一般財団法人環境イノベーション情報機構
「生態系と生物多様性に関する経済学(TEEB)」企業向け報告書が完成
【自然環境 生物多様性】 【掲載日】2010.07.23 【情報源】国連/2010.07.13 発表
生物多様性と生態系サービスの経済的価値を分析する「生態系と生物多様性に関する経済学(TEEB)」プロジェクトの企業向け報告書が公表された。報告書では、生物多様性を、経営計画や企業活動の中心に据えていくことの重要性について強調しており、近年のエコ認証商品やサービスの大幅な増加から、消費者は、持続可能な製品について認識しておることを示唆している。また、2050年までに2 兆米ドルから6兆米ドルにも達し得る生物多様性市場における企業のチャンスを示している。
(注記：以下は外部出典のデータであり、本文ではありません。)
-- ==== Sys2Proof/Proofs/Scope.lean ====
section
/-! The state after reset (spec 00_scope.md R8; 10_state.md R33; 70_reset_and_hazards.md R405). -/

namespace Sys2Proof.Machine

/-- A launch state lists no cell, so the policy alone gives every cell's value (10_state.md R33). -/
@[simp] theorem State.launch_cell (p : Params) (rom : Memory) (k : Addr) :
    (State.launch p rom).cell k = unlisted p.initPolicy := rfl

theorem State.launch_unset_of_zero {p : Params} (hp : p.initPolicy = .zero) (rom : Memory) :
    (State.launch p rom).unset = ⟨false, false, false⟩ := by
  simp [State.launch, hp]

theorem State.reset_cell (k : Addr) : State.reset.cell k = some 0#16 :=
  State.launch_cell _ [] k

theorem State.reset_unset : State.reset.unset = ⟨false, false, false⟩ :=
  State.launch_unset_of_zero rfl []

/-- Settles O40: reset is a launch state under `Zero`, so its marks and cells are those of `launch` under that policy, and
the other fields stand written in `launch` and in the defaults of R8. -/
theorem resetValues : Obligations.ResetValues :=
  ⟨rfl, rfl, rfl, State.reset_unset, State.reset_cell, rfl, rfl, rfl, rfl, rfl⟩

end Sys2Proof.Machine
end

/-! The invariant of the machine's states, the launch and power-on states, and the tick as the chips of its registers
(spec 10_state.md R20 to R34; 40_primitives.md R135, R136; 43_cpu_cycle.md R230 to R235; 70_reset_and_hazards.md R403,
R405). -/

namespace Sys2Proof.Machine

/-! ### Launch and power-on -/

/-- Power-on lists no cell either: it differs from launch in the marks alone (70_reset_and_hazards.md R403). -/
@[simp] theorem State.powerOn_cell (p : Params) (rom : Memory) (k : Addr) :
    (State.powerOn p rom).cell k = unlisted p.initPolicy := rfl

theorem State.launch_unset_of_undefined {p : Params} (hp : p.initPolicy = .undefined) (rom : Memory) :
    (State.launch p rom).unset = ⟨true, true, false⟩ := by
  simp [State.launch, hp]

theorem State.powerOn_unset_of_undefined {p : Params} (hp : p.initPolicy = .undefined) (rom : Memory) :
    (State.powerOn p rom).unset = ⟨true, true, true⟩ := by
  simp [State.powerOn, hp]

/-- Under `Zero` the power-on PC holds the 0 that a launch puts there. -/
theorem State.powerOn_of_zero {p : Params} (hp : p.initPolicy = .zero) (rom : Memory) :
    State.powerOn p rom = State.launch p rom := by
  simp [State.powerOn, State.launch, hp]

/-- Settles O39: what does not depend on the policy stands written in `launch` and `powerOn`; the policy decides the
marks and what an unlisted cell reads as. -/
theorem launchState : Obligations.LaunchState := by
  intro p rom k
  refine ⟨rfl, rfl, rfl, rfl, rfl, rfl, fun hp => ?_, fun hp => ?_⟩
  · simp [State.launch_unset_of_undefined hp, State.powerOn_unset_of_undefined hp, hp, unlisted]
  · have hcell : (State.launch p rom).cell k = some 0#16 := by simp [hp, unlisted]
    have hunset := State.launch_unset_of_zero hp rom
    exact ⟨by rw [hunset], by rw [hunset], rfl, rfl, hcell, State.powerOn_of_zero hp rom⟩

/-! ### The invariant, part by part -/

theorem State.wf_iff {s : State} : s.wf = true ↔
    Memory.wf s.params s.mem = true ∧ Memory.romWf s.rom = true ∧ s.marksWf = true := by
  simp [State.wf, and_assoc]

/-- 10_state.md R21, as implications. -/
theorem State.marksWf_iff {s : State} : s.marksWf = true ↔
    (s.unset.a = true → s.a = 0#16) ∧ (s.unset.d = true → s.d = 0#16) ∧ (s.unset.pc = true → s.pc = 0#15) ∧
      (s.params.initPolicy = .zero → s.unset = ⟨false, false, false⟩) := by
  rcases hu : s.unset with ⟨a, d, pc⟩
  cases hp : s.params.initPolicy <;> simp [State.marksWf, hu, hp, and_assoc, imp_iff_not_or]

theorem State.unset_of_wf_of_zero {s : State} (h : s.wf = true) (hp : s.params.initPolicy = .zero) :
    s.unset = ⟨false, false, false⟩ := by
  obtain ⟨-, -, hmarks⟩ := State.wf_iff.mp h
  obtain ⟨-, -, -, hzero⟩ := State.marksWf_iff.mp hmarks
  exact hzero hp

/-! ### Every operation of a tick keeps the invariant -/

theorem State.loadA_wf {s : State} (h : s.wf = true) (v : Word) : (s.loadA v).wf = true := by
  rw [State.wf_iff, State.marksWf_iff] at h ⊢
  obtain ⟨hmem, hrom, -, hd, hpc, hzero⟩ := h
  exact ⟨hmem, hrom, by simp, hd, hpc, fun hp => by simp [hzero hp]⟩

theorem State.loadD_wf {s : State} (h : s.wf = true) (v : Word) : (s.loadD v).wf = true := by
  rw [State.wf_iff, State.marksWf_iff] at h ⊢
  obtain ⟨hmem, hrom, ha, -, hpc, hzero⟩ := h
  exact ⟨hmem, hrom, ha, by simp, hpc, fun hp => by simp [hzero hp]⟩

/-- The PC moves on only from a value: beside a mark it has to stay 0. -/
theorem State.advance_wf {s : State} (h : s.wf = true) (hpc : s.unset.pc = false) (taken : Bool) :
    (s.advance taken).wf = true := by
  rw [State.wf_iff, State.marksWf_iff] at h ⊢
  obtain ⟨hmem, hrom, ha, hd, -, hzero⟩ := h
  exact ⟨hmem, hrom, ha, hd, by simp [hpc], hzero⟩

@[simp] theorem traceC_wf (f : CFields) (s : State) : (traceC f s).wf = s.wf := by
  simp [State.wf, State.marksWf]

/-- A store reaches the cells only at a backed address, so every listed cell stays backed. -/
theorem State.writeM_wf {s : State} (h : s.wf = true) (v : Word) : (s.writeM v).wf = true := by
  obtain ⟨hmem, hrom, hmarks⟩ := State.wf_iff.mp h
  refine State.wf_iff.mpr ⟨?_, by simpa using hrom, by simpa [State.marksWf] using hmarks⟩
  rw [State.writeM_mem, State.writeM_params]
  split
  case isTrue hbacked => exact Memory.wf_store _ _ _ _ (by simpa [State.backed] using hbacked) hmem
  case isFalse => exact hmem

theorem commit_wf {s : State} (h : s.wf = true) (hpc : s.unset.pc = false) (d : Dest) (j : Jump) (out : Word) :
    (commit d j out s).wf = true := by
  have hM : (if d.toM then s.writeM out else s).wf = true := by
    split
    · exact State.writeM_wf h out
    · exact h
  have hMpc : (if d.toM then s.writeM out else s).unset.pc = false := by split <;> simp [hpc]
  have hadv := State.advance_wf hM hMpc (jumpTaken j out)
  unfold commit
  cases d.toD <;> cases d.toA
  · exact hadv
  · exact State.loadA_wf hadv out
  · exact State.loadD_wf hadv out
  · exact State.loadA_wf (State.loadD_wf hadv out) out

/-- Every instruction keeps the invariant, whatever word it was decoded from. -/
theorem exec_wf {i : Instr} {s t : State} (h : s.wf = true) (hexec : exec i s = .next t) : t.wf = true := by
  obtain ⟨hpc, ⟨v, -, rfl⟩ | ⟨f, -, -, rfl⟩⟩ := exec_next_cases hexec
  · exact State.loadA_wf (State.advance_wf h hpc false) _
  · exact commit_wf (by simpa using h) (by simpa using hpc) _ _ _

/-- Settles O37: a step that completes is an instruction's tick, and each part of a tick keeps the invariant. -/
theorem stepKeepsWf : Obligations.StepKeepsWf := by
  intro s t h hstep
  obtain ⟨w, -, hexec⟩ := step_next_cases hstep
  exact exec_wf h hexec

/-! ### Under `INIT_POLICY = Zero` nothing an instruction reads is missing -/

theorem State.cell_isSome_of_zero {s : State} (hp : s.params.initPolicy = .zero) (k : Addr) :
    (s.cell k).isSome = true := by
  unfold State.cell
  split <;> simp [hp, unlisted]

theorem State.dataWord_isSome_of_zero {s : State} (hp : s.params.initPolicy = .zero) : s.dataWord.isSome = true := by
  unfold State.dataWord
  split
  · exact State.cell_isSome_of_zero hp _
  · rfl

theorem State.ready_of_zero {s : State} (h : s.wf = true) (hp : s.params.initPolicy = .zero) (f : CFields) :
    s.ready f = true := by
  simp [State.ready, State.computable, State.targetReady, State.unset_of_wf_of_zero h hp,
    State.dataWord_isSome_of_zero hp]

/-- Settles O36: an A-instruction needs only the PC's value, and a C-instruction is ready for every value it reads; the
tick of each format then says what A and D hold. -/
theorem zeroPolicyAlwaysCompletes : Obligations.ZeroPolicyAlwaysCompletes := by
  intro i s h hp
  cases hf : i.format with
  | aInstr v =>
    have hpc : s.unset.pc = false := by rw [State.unset_of_wf_of_zero h hp]
    refine ⟨_, (exec_of_aInstr hf s).trans (execLiteral_next.mpr ⟨hpc, rfl⟩), fun v' hv => ?_, fun f hc => (nomatch hc)⟩
    cases hv
    exact ⟨rfl, rfl⟩
  | cInstr f =>
    refine ⟨_, exec_of_ready hf (State.ready_of_zero h hp f), ⟨fun v hv => (nomatch hv), fun f' hc => ?_⟩⟩
    cases hc
    simp

/-! ### The chips of the PC -/

/-- The ripple-carry chain of R162 computes the carries of addition. -/
theorem rippleBit_snd (a b : Word) (i : Nat) : (rippleBit a b i).2 = BitVec.carry (i + 1) a b false := by
  induction i with
  | zero => simp [rippleBit, halfAdder, andGate, BitVec.carry_succ, Bool.atLeastTwo]
  | succ i ih =>
    rw [BitVec.carry_succ, ← ih]
    simp [rippleBit, fullAdder, andGate, orGate, Bool.atLeastTwo]

theorem rippleBit_fst (a b : Word) {i : Nat} (hi : i < 16) : (rippleBit a b i).1 = (a + b).getLsbD i := by
  rw [BitVec.getLsbD_add hi]
  cases i with
  | zero => simp [rippleBit, halfAdder, xorGate]
  | succ i => simp [rippleBit, fullAdder, xorGate, rippleBit_snd]

/-- 41_arithmetic.md R162: the adder's output is the sum modulo 2^16. -/
theorem add16_eq_add (a b : Word) : add16 a b = a + b := by
  apply BitVec.eq_of_getLsbD_eq
  intro i hi
  rw [add16, getLsbD_busOfBits, rippleBit_fst a b hi]
  simp [hi]

theorem inc16_eq_add_one (v : Word) : inc16 v = v + 1#16 := add16_eq_add v 1#16

/-- The low 15 bits of the PC chip, with `inc` held at 1, are the machine's next PC, whatever bit 15 of its output holds
(10_state.md R27; 43_cpu_cycle.md R232). -/
theorem pcChipNext_setWidth {s : State} {q : Word} (hq : q.setWidth 15 = s.pc) (taken : Bool) :
    (pcChipNext s.a taken true s.resetNow q).setWidth 15 = nextPc s taken := by
  have hinc : (inc16 q).setWidth 15 = s.pc + 1#15 := by
    rw [inc16_eq_add_one, BitVec.setWidth_add _ _ (by omega), hq]
    rfl
  unfold pcChipNext nextPc State.addressM
  cases s.resetNow <;> cases taken <;> simp [hinc]

/-- Settles O46: the fields of the next state, format by format, are the closed forms of the Register and PC chips. -/
theorem tickIsItsChips : Obligations.TickIsItsChips := by
  intro i s t q hexec hq
  simp only [registerNext_eq, pcChipNext_setWidth hq]
  refine ⟨fun v hv => ?_, fun f hf => ?_⟩
  · rw [exec_of_aInstr hv, execLiteral_next] at hexec
    obtain ⟨-, rfl⟩ := hexec
    simp
  · rw [exec_of_cInstr hf, execC_next] at hexec
    obtain ⟨-, rfl⟩ := hexec
    simp

end Sys2Proof.Machine

/-! The memories of 20_memory.md: fetch, the data memory as a tick reads and writes it, the platform region, and the
hierarchical RAM chip as a flat array that holds the data memory of a run. -/

namespace Sys2Proof

/-! ### The format of a decoded word -/

/-- Selector A `00` and its alias `10` differ in the bit that tells the two rows apart (30_encoding.md R102). -/
theorem append_mulSelectorA : ∀ e : BitVec 2, e ≠ 0b11#2 → e ≠ 0b01#2 → BitVec.ofBool (e.getLsbD 1) ++ 0#1 = e := by
  decide

theorem format_decodeMul {f : CFields} (h3 : f.e ≠ 0b11#2) (h1 : f.e ≠ 0b01#2) :
    (decodeMul f).format = .cInstr f := by
  suffices h : (decodeMul f).format = .cInstr ⟨BitVec.ofBool (f.e.getLsbD 1) ++ 0#1, f.a, f.c, f.d, f.j⟩ by
    rw [h, append_mulSelectorA f.e h3 h1]
  unfold decodeMul
  cases f.e.getLsbD 1 <;> cases f.a <;> rfl

/-- With `EXT_SELB_LO = 4` the code is the two bits of selector B and the four bits the shift ignores. -/
theorem append_selectorB_four : ∀ c : BitVec 6,
    BitVec.ofBool (c.getLsbD 5) ++ BitVec.ofBool (c.getLsbD 4) ++ c.extractLsb' 0 4 = c := by
  decide

theorem format_decodeShift4 {f : CFields} (h1 : f.e = 0b01#2) : (decodeShift4 f).format = .cInstr f := by
  suffices h : (decodeShift4 f).format = .cInstr ⟨0b01#2, f.a,
      BitVec.ofBool (f.c.getLsbD 5) ++ BitVec.ofBool (f.c.getLsbD 4) ++ f.c.extractLsb' 0 4, f.d, f.j⟩ by
    rw [h, append_selectorB_four, ← h1]
  unfold decodeShift4
  cases f.c.getLsbD 5 <;> cases f.c.getLsbD 4 <;> cases f.a <;> rfl

/-- With `EXT_SELB_LO = 5` the code is the low bit of selector B and the five bits the shift ignores. -/
theorem append_selectorB_five : ∀ c : BitVec 6, BitVec.ofBool (c.getLsbD 5) ++ c.extractLsb' 0 5 = c := by
  decide

theorem format_decodeShift5 {f : CFields} (h1 : f.e = 0b01#2) : (decodeShift5 f).format = .cInstr f := by
  suffices h : (decodeShift5 f).format =
      .cInstr ⟨0b01#2, f.a, BitVec.ofBool (f.c.getLsbD 5) ++ f.c.extractLsb' 0 5, f.d, f.j⟩ by
    rw [h, append_selectorB_five, ← h1]
  unfold decodeShift5
  cases f.a <;> cases f.c.getLsbD 5 <;> rfl

/-- Whatever path the decoder takes, it keeps every field of the word, the ignored bits among them. -/
theorem format_decodeC (p : Params) (f : CFields) : (decodeC p f).format = .cInstr f := by
  unfold decodeC
  cases p.variant with
  | standard => exact format_decodeComputation ..
  | extended =>
    dsimp only
    split
    case isTrue => exact format_decodeComputation ..
    case isFalse h3 =>
      split
      case isTrue h1 =>
        cases p.extSelBLo with
        | four => exact format_decodeShift4 h1
        | five => exact format_decodeShift5 h1
      case isFalse h1 => exact format_decodeMul h3 h1

theorem format_decode_of_cInstr {w : Word} (h : w.getLsbD 15 = true) (p : Params) :
    (decode p w).format = .cInstr (fieldsOf w) := by
  rw [decode, if_pos h, format_decodeC]

theorem format_decode_of_aInstr {w : Word} (h : w.getLsbD 15 = false) (p : Params) :
    (decode p w).format = .aInstr (w.extractLsb' 0 15) := by
  rw [decode, if_neg (Bool.eq_false_iff.mp h)]
  rfl

end Sys2Proof

namespace Sys2Proof.Machine

/-! ### Fetch -/

theorem fetch_of_unset {s : State} (h : s.unset.pc = true) : fetch s = .error (.readUninit .pc) := by
  simp [fetch, h]

theorem fetch_of_unloaded {s : State} (hpc : s.unset.pc = false) (h : Memory.lookup s.rom s.pc.toNat = none) :
    fetch s = .error (.fetchUnloaded s.pc) := by
  simp [fetch, hpc, h]

theorem fetch_of_loaded {s : State} {w : Word} (hpc : s.unset.pc = false)
    (h : Memory.lookup s.rom s.pc.toNat = some w) : fetch s = .ok w := by
  simp [fetch, hpc, h]

theorem step_of_fetch_error {s : State} {r : Fault} (h : fetch s = .error r) : step s = .fault r := by
  rw [step, h]

theorem step_of_fetch_ok {s : State} {w : Word} (h : fetch s = .ok w) : step s = exec (decode s.params w) s := by
  rw [step, h]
そして、企業に対し、7つの提案を行い、さらに財務専門機関に対し、生物多様性への影響を評価する共通の規格を開発することを要求している。TEEBはドイツと欧州委員会の提案により2007年に始まったプロジェクトで、現在は国連環境計画(UNEP)の下で実施されている。TEEBの最終報告書は、2010年10月に名古屋で開催される生物多様性条約第10回締約国会議で発表される。企業向けの7つの提案は以下のとおり。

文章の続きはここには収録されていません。